_TASK REQUIREMENTS_
Write out exactly the lines from the start of the entries through the one that contains "0x4FFC 0, .ringConfigWrite", including both.

"""

-- ==== Sys2Proof/Tests/Slice0.lean ====
section
/-! SUPPORT. Tests: ill-formed commands are refused, small steps from small states, and for every statement a state and operands that
meet its hypotheses. The expected values come from the rules that the comments name. -/
namespace Sys2Proof.Tests
open Sys2Proof Sys2Proof.Machine Sys2Proof.Reg
set_option Elab.async false

/-- The machine after reset with every unit ready: TB time runs from 0. -/
def base : State := { State.reset with dev := wr SYS_READY 0x7FFFFF#32 State.reset.dev }

/-- That machine with its device changed. -/
def on (f : Dev → Dev) : State := { base with dev := f base.dev }

/-- The device after a command that goes on; the device before for one that stops. -/
def run (c : Instr) (s : State) : Dev := match exec c s with | .next t => t.dev | _ => s.dev

/-! ### Well-formed commands -/

theorem test_ill_formed : [
    Instr.registerWrite ⟨.host, false⟩ 0x100000 0 true, .readClear ⟨.host, false⟩ 0x10, .lowWordRead .host 0x10, .memoryAccess .host 0x20000000 (.read 3) ⟨.good, .map, []⟩,
    .memoryAccess .debug 0 (.read 4) ⟨.good, .bar2, []⟩, .memoryAccess (.core 0) 0 (.read 8) ⟨.good, .map, []⟩, .memoryAccess .host 0 (.read 4) ⟨.good, .map, [(288, none, 0)]⟩, .joinAck { (default : CelFrame) with cls := 7 } 0,
    .fenceInstruction 0 16 0, .fenceInstruction 0 0 16, .enable .host 0x38, .disable .host 0x509, .clearFault .host 0x528,
    .mgmtFrameReceive [0, 1, 2] true 0, .ringConfigWrite .host 0x4FFC 0, .ringConfigWrite .host 0x5014 0,
    .frameIngress 0 ⟨2 ^ 48, 0, none, 0, [], true⟩ 0, .frameIngress 0 ⟨0, 2 ^ 48, none, 0, [], true⟩ 0,
    .frameIngress 0 ⟨0, 0, some 65536, 0, [], true⟩ 0,
    .stopReqRepeat 65536, .joinAckTimeout 65536, .traceConfigWrite .host 0x28400 0, .traceConfigWrite .host 0x28208 0,
    .scanWindowWrite .host 0x36000 0, .scanWindowWrite .host 0x35002 0, .canFrameReceive 0 (2 ^ 31) 0 0 0 [] 0 true,
    .canFrameReceive 0 0 0 0 0 (List.replicate 65 0) 0 true, .state (2 ^ 32) 0 true [], .write 0x80000 0 0, .write 0 0 (2 ^ 32), .masterPos { (default : CelFrame) with cls := 16 } 0,
    .handoverFrame (2 ^ 32) 0, .handoverFrame 0 256, .handoverAck (2 ^ 32), .temperatureReading [0], .thermalShutdownRelease [0]].all
    (fun c => !c.wf) = true := by decide +kernel

theorem test_well_formed : [
    Instr.registerWrite ⟨.host, true⟩ 0xFFFFC 0 true, .memoryAccess .host 0x20000000 (.read 8) ⟨.good, .map, []⟩, .readClear ⟨.host, true⟩ (CAN_CNT 0), .lowWordRead .host TB_TIME_LO, .memoryAccess .host 0x20000000 (.read 4) ⟨.good, .config, [(287, none, 0)]⟩,
    .joinAck { (default : CelFrame) with cls := 8 } 0, .joinAck { (default : CelFrame) with cls := 4 } 0, .masterPos { (default : CelFrame) with cls := 15 } 0,
    .fenceInstruction 0 15 15, .enable .host 0x37, .disable .host 0x508, .clearFault .host 0x527,
    .mgmtFrameReceive (List.replicate 14 0) true 0, .ringConfigWrite .host 0x5FD0 0, .frameIngress 2 ⟨2 ^ 48 - 1, 2 ^ 48 - 1, some 65535, 0, [], true⟩ 0,
    .stopReqRepeat 65535, .joinAckTimeout 65535, .traceConfigWrite .host 0x283E4 0, .scanWindowWrite .host 0x35FFC 0,
    .canFrameReceive 0 (2 ^ 31 - 1) 0 0 0 (List.replicate 64 0) 0 true, .state (2 ^ 32 - 1) 0 true [], .write 0x7FFFC 0 0,
    .handoverFrame 0 255, .handoverAck 0, .temperatureReading (List.replicate 8 0)].all Instr.wf = true := by decide +kernel

/-! ### What the statements of steps, queue and memory suppose -/

theorem test_base_acts : clocked base.dev = true ∧ awake base.dev = true ∧ tbRuns base.dev = true ∧ base.pending = [] ∧
    [Master.host, .debug, .boot, .core 15].all (fun m => masterActs m base.dev) = true := by decide +kernel

theorem test_base_inv : base.Inv := ⟨by decide, by decide, by decide⟩

/-- Every hypothesis `Lets` of a statement about a write is met: from reset no device is a shadow. -/
theorem test_lets (m : Master) (off : Nat) (v : Word) (acc : Bool) : Lets m off v acc base := by
  have hr : reached m off acc base = hostHears acc base.dev := by
    have hg : (hostHears acc base.dev).pwr.state = .gale := rfl
    cases m <;> simp [reached, touched, hostTouches, hg]
  have ht : twnIncluded (hostHears acc base.dev) = false := by cases acc <;> decide +kernel
  refine ⟨?_, by simp only [shadowKeeps, hr, ht, Bool.false_and]⟩
  cases m <;> rfl

theorem test_a_step_answers : ∃ t, Machine.step State.reset = .next t := ⟨_, rfl⟩

theorem test_memory_access_finds_memory : placeOf base.dev .host 0x80000 4 ≠ .none ∧ placeOf base.dev (.core 0) 0x20000000 1 ≠ .none := by decide +kernel

theorem test_writes_outside (b : Nat) (bs : List Byte) (h : MemOp.write b bs ∈ [MemOp.write 4 [1, 2]]) :
    (3 < b ∨ b + bs.length ≤ 3) ∧ (6 < b ∨ b + bs.length ≤ 6) := by
  simp only [List.mem_singleton, MemOp.write.injEq] at h
  obtain ⟨rfl, rfl⟩ := h
  decide

theorem test_quiet : Quiet base.dev where
  scan := rfl
  looks := rfl
  barRecs := rfl
  releases := rfl
  spawns := fun _ h => by cases h
  acqWaits := fun _ _ => rfl
  acqRecs := fun _ _ => rfl
  canRecs := fun _ _ => rfl
  eddy := rfl
  triggers := rfl
  clear := rfl
  waits := fun _ _ h => by cases h
  refused := fun r _ h => by
    have hn : startable base.dev r = none := by
      unfold startable
      split <;> rfl
    rw [hn] at h
    cases h

/-! ### Registers and memory -/

theorem test_every_access_code : [(SYS_RST_CTRL, Acc.wo), (SYS_READY, .ro), (CAN_CTRL 0, .rw), (CAN_STAT 0, .w1c), (CAN_CNT 0, .rc), (FLK_PORT_CFG 0, .rwl),
    (NET_PORT_CFG 0, .rwd)].all (fun e => match findRow e.1 with | some r => r.fields.any (fun f => f.acc == e.2) | none => false) = true := by
  decide +kernel

theorem test_refused_writes : findRow 0x34FFC = none ∧ 0x34FFC % 4 = 0 ∧ shadowKeeps (reached .host 0x34FFC true base) .host 0x34FFC 0 = false ∧
    rb base.dev SYS_ACCESS_ADDR SYS_ACCESS_ADDR_VALID = false ∧
    rb (accessErr .unmapped .host 0x34FFC base.dev) SYS_ACCESS_ADDR SYS_ACCESS_ADDR_VALID = true := by decide +kernel

/-- R13, R16: an unmapped write by the host is captured with its offset. -/
theorem test_unmapped_write : rd (run (.registerWrite ⟨.host, false⟩ 0x34FFC 5 true) base) SYS_ACCESS_ERR = 1#32 ∨
    rb (run (.registerWrite ⟨.host, false⟩ 0x34FFC 5 true) base) SYS_ACCESS_ADDR SYS_ACCESS_ADDR_VALID = true := by decide +kernel

theorem test_plain_register : 0x30010 % 4 = 0 ∧ (findRow SCH_POST_VAL).isSome = true ∧
    (∀ r, findRow SCH_POST_VAL = some r → wholeWrite SCH_POST_VAL 7 r (reached .host SCH_POST_VAL true base) = none ∧
      (putFields (reached .host SCH_POST_VAL true base) SCH_POST_VAL (rd (reached .host SCH_POST_VAL true base) SCH_POST_VAL) 7 r).2 = false) ∧
    highOf SCH_POST_VAL = none ∧ lowOf SCH_POST_VAL = none ∧ isStaged SCH_POST_VAL = false ∧ SCH_POST_VAL ≠ TB_CTRL ∧ SCH_POST_VAL < 0x35000 ∧
    (∀ mem m v d old b, regEffect mem m SCH_POST_VAL v old b d = d) := by
  refine ⟨by decide, by decide +kernel, ?_, by decide +kernel, by decide +kernel, by decide +kernel, by decide, by decide, fun _ _ _ _ _ _ => rfl⟩
  intro r hr
  have : r = (findRow SCH_POST_VAL).getD default := by rw [hr]; rfl
  subst this
  exact ⟨by decide +kernel, by decide +kernel⟩

/-- R14: RW takes the value written. -/
theorem test_register_write : rd (run (.registerWrite ⟨.host, false⟩ SCH_POST_VAL 7 true) base) SCH_POST_VAL = 7#32 := by decide +kernel

theorem test_low_word : highOf TB_SET_LO = some TB_SET_HI ∧ (findRow TB_SET_LO).isSome = true ∧ (findRow TB_SET_HI).isSome = true ∧
    setMask ((findRow TB_SET_LO).getD default) ≠ 0 ∧ highOf TB_SET_HI = none ∧
    (putFields base.dev TB_SET_LO (rd base.dev TB_SET_LO) 5 ((findRow TB_SET_LO).getD default)).2 = false := by decide +kernel

theorem test_reads : highOf TB_TIME_LO = some TB_TIME_HI ∧ smGet (reached .host TB_TIME_LO true base).latch (latchKey .host TB_TIME_LO) = none ∧
    rcMask (CAN_CNT 0) ≠ 0 ∧ highOf (CAN_CNT 0) = none ∧ ¬ (0x8200 ≤ CAN_CNT 0 ∧ CAN_CNT 0 < 0x8280) := by decide +kernel

theorem test_memory : placeOf base.dev .host 0xFFFFC 4 = .mem 0x2007FFFC ∧ placeOf base.dev .host 0x100000 1 = .none ∧ touchesChecker base.dev 0x20000000 4 = false ∧
    (∀ i, i < 4 → isCounter (0x20000000 + i) = false) ∧ closedMram 0x20000000 4 = false ∧ hasEcc 0x20000000 = true ∧
    placeOf base.dev (.core 3) 0x60000000 4 = .mem 0x60000000 ∧ closedMram 0x60000000 4 = true ∧
    placeOf base.dev (.core 3) 0x50000000 4 = .none := by decide +kernel

/-- R44: what a core stores in shared SRAM it reads again. -/
theorem test_memory_write : (match exec (.memoryAccess (.core 0) 0x20000010 (.write [1, 2]) ⟨.good, .map, []⟩) base with
    | .next t => memReadN t.mem 0x20000010 2 | _ => []) = [1, 2] := by decide +kernel

/-! ### Functions, resets, readiness, pins -/

/-- The base device with function x in a state. -/
def fnOn (x : Nat) (st : FnState) (d : Dev) : Dev := setFn x { getFn d x with included := true, state := st } d

theorem test_fn_numbers : isFn 0 = true ∧ isFn 0x37 = true ∧ isFn 0x40 = true ∧ isFn 0xD3 = true ∧ isFn 0xE0 = true ∧ isFn 0x508 = true ∧
    isFn 0x510 = true ∧ isFn 0x517 = true ∧ isFn 0x51C = true ∧ isFn 0x520 = true ∧ isFn 0x527 = true := by decide

theorem test_fn_states : [FnState.off, .ready, .armed, .running, .stopping, .faulted].all
    (fun st => (getFn (fnOn 0x524 st base.dev) 0x524).state == st && !enableBarred (fnOn 0x524 st base.dev)) = true ∧
    fnCause (fnOn 0x524 .faulted base.dev) 0x524 0 = false ∧
    fnCause (setFn 0x40 { (default : Fn) with included := true, state := .faulted, fault := 2 } base.dev) 0x40 2 = true := by decide +kernel

/-- R98: the last command written before a COMMIT instant is the one that waits for it. -/
theorem test_last_command_counts :
    (run (.disable .host 0x524) { base with dev := run (.enable .host 0x524) base }).fcmds = [(0x524, .disable)] := by decide +kernel

theorem test_resets_requested : awake base.dev = true ∧
    (run (.cold .host 0x5A17) base).sys.rstReq = some .cold ∧ (run (.warm .host 0x5A17) base).sys.rstReq = some .warm ∧
    (run (.cold .host 0x5A16) base).sys.rstReq = none := by decide +kernel

theorem test_kept_registers : (∀ w, keptWord SCH_POST_VAL w = none) ∧ keptSaf SCH_POST_VAL 0 = none ∧
    (∀ w, keptWord PWR_ALARM_LO w = some w) ∧ (∀ w, keptWord 0x38000 w = none) ∧ keptSaf 0x38000 0 = some 0 ∧
    (∀ w, keptWord 0x38020 w = none) ∧ keptSaf 0x38020 0 = some 0 ∧ keptSaf 0x38024 0 = none :=
  ⟨fun _ => rfl, rfl, fun _ => rfl, fun _ => rfl, rfl, fun _ => rfl, rfl, rfl⟩

theorem test_readiness : base.dev.pwr.state = .gale ∧ base.dev.pwr.keeperOn = false ∧ tbRuns State.reset.dev = false ∧
    bitOf (rd (clockToNs 5 (hostHears true State.reset.dev)) SYS_READY) 22 = false ∧
    bitOf (rd (clockToNs 5 (hostHears true base.dev)) SYS_READY) 22 = true := by decide +kernel

/-- R94: the readiness of TB starts TB time at 0. -/
theorem test_tb_ready : tbRuns (run (.unitReady 1 true 77) State.reset) = true ∧ (run (.unitReady 1 true 77) State.reset).tb = 0 := by decide +kernel

theorem test_link : base.dev.sys.perstLow = false ∧ base.dev.pwr.entry = none ∧ (run (.perstNAssert 1) base).sys.perstLow = true := by decide +kernel

theorem test_pins : pinLocked (reached .host (MFP_PIN 287) true base) 287 0 = false ∧ pinFsel (reached .host (MFP_PIN 287) true base) 287 = 0 ∧
    fget (1#32) MFP_PIN_FSEL ≠ 0 ∧ pinSig 287 (fget (1#32) MFP_PIN_FSEL) = none ∧ pinLocked (reached .host (MFP_PIN 287) true base) 287 1 = false := by
  decide +kernel

/-- The base device with bank 8 at the level 1 that its EXP expects. -/
def bank8 : Dev := wf MFP_BANK_STAT ⟨17, 16⟩ 1 (wr MFP_BANK_CFG 0x10000#32 base.dev)

theorem test_banks : bankExp bank8 8 = 1 ∧ bankLevel bank8 8 = 1 ∧ bankExp base.dev 0 = 0 := by decide +kernel

/-! ### Configuration -/

/-- The base device in a state of the configuration, with a job. -/
def cfgIn (st : CfgState) (j : Option Job) : State := on (fun d => { d with cfg := { d.cfg with state := st, job := j } })

theorem test_cfg_runs : rb base.dev SYS_READY SYS_READY_CFG = true ∧
    [(1, CfgState.empty), (6, .empty), (7, .loaded), (2, .loaded), (3, .armed), (4, .armed), (5, .loaded), (8, .empty), (9, .armed), (9, .loaded)].all
      (fun e => cfgAllowed e.1 e.2) = true ∧ (cfgIn .armed none).dev.cfg.swap = none ∧ (cfgIn .armed none).dev.cfg.state ≠ .arming ∧
    cfgAllowed 2 .empty = false ∧ cfgOverrides 1 .loaded = false ∧ (cfgIn .loaded (some .eraseStore)).dev.cfg.job ≠ none ∧
    (cfgIn .arming (some .armChecks)).dev.cfg.state = .arming := by decide +kernel

/-- A small image by R103, R104: a header, one MEMORY section with four bytes, the CRCs. -/
def imgHead : List Byte :=
  leBytes 4 imgMagic ++ leBytes 2 1 ++ leBytes 2 64 ++ leBytes 4 88 ++ leBytes 4 0 ++ leBytes 4 0 ++ leBytes 4 7 ++ leBytes 4 0 ++ leBytes 2 1 ++ leBytes 30 0

def imgBody : List Byte :=
  imgHead ++ leBytes 4 (crc32 imgHead) ++ leBytes 2 3 ++ leBytes 2 0 ++ leBytes 4 0x20001000 ++ leBytes 4 4 ++ leBytes 4 0 ++ [1, 2, 3, 4]

def image : List Byte := imgBody ++ leBytes 4 (crc32 imgBody)

/-- The machine with that image in shared SRAM where CFG_IMG_ADDR points at reset. -/
def withImage : State := { base with mem := memWriteN [] 0x20000000 image }

theorem test_images : imgAt withImage.dev = some (.sram 0x20000000) ∧ imgAt (wr CFG_IMG_ADDR 0x1000#32 base.dev) = none ∧
    (stageOne withImage.mem withImage.dev false (.sram 0x20000000)).code = 0 ∧ (stageOne withImage.mem withImage.dev false (.sram 0x20000000)).image = image ∧
    (stageOne [] withImage.dev false (.sram 0x20000000)).code = 2 ∧ imgSections image = .good [⟨3, 0x20001000, [1, 2, 3, 4]⟩] := by decide +kernel

theorem test_load_jobs : (cfgIn .loading (some (.load .empty false ⟨0, 0xFFFF, image, 0⟩))).dev.cfg.job = some (.load .empty false ⟨0, 0xFFFF, image, 0⟩) ∧
    (cfgIn .empty (some (.store image))).dev.cfg.job = some (.store image) ∧ (cfgIn .empty (some .eraseStore)).dev.cfg.job = some .eraseStore ∧
    (cfgIn .loaded (some (.draftSync [0]))).dev.cfg.job = some (.draftSync [0]) := ⟨rfl, rfl, rfl, rfl⟩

"""

_ANSWER FOR THIS EXERCISE_
-- ==== Sys2Proof/Tests/Slice0.lean ====
section
/-! SUPPORT. Tests: ill-formed commands are refused, small steps from small states, and for every statement a state and operands that
meet its hypotheses. The expected values come from the rules that the comments name. -/
namespace Sys2Proof.Tests
open Sys2Proof Sys2Proof.Machine Sys2Proof.Reg
set_option Elab.async false

/-- The machine after reset with every unit ready: TB time runs from 0. -/
def base : State := { State.reset with dev := wr SYS_READY 0x7FFFFF#32 State.reset.dev }

/-- That machine with its device changed. -/
def on (f : Dev → Dev) : State := { base with dev := f base.dev }

/-- The device after a command that goes on; the device before for one that stops. -/
def run (c : Instr) (s : State) : Dev := match exec c s with | .next t => t.dev | _ => s.dev

/-! ### Well-formed commands -/

theorem test_ill_formed : [
    Instr.registerWrite ⟨.host, false⟩ 0x100000 0 true, .readClear ⟨.host, false⟩ 0x10, .lowWordRead .host 0x10, .memoryAccess .host 0x20000000 (.read 3) ⟨.good, .map, []⟩,
    .memoryAccess .debug 0 (.read 4) ⟨.good, .bar2, []⟩, .memoryAccess (.core 0) 0 (.read 8) ⟨.good, .map, []⟩, .memoryAccess .host 0 (.read 4) ⟨.good, .map, [(288, none, 0)]⟩, .joinAck { (default : CelFrame) with cls := 7 } 0,
    .fenceInstruction 0 16 0, .fenceInstruction 0 0 16, .enable .host 0x38, .disable .host 0x509, .clearFault .host 0x528,
    .mgmtFrameReceive [0, 1, 2] true 0, .ringConfigWrite .host 0x4FFC 0, .ringConfigWrite .host 0x5014 0,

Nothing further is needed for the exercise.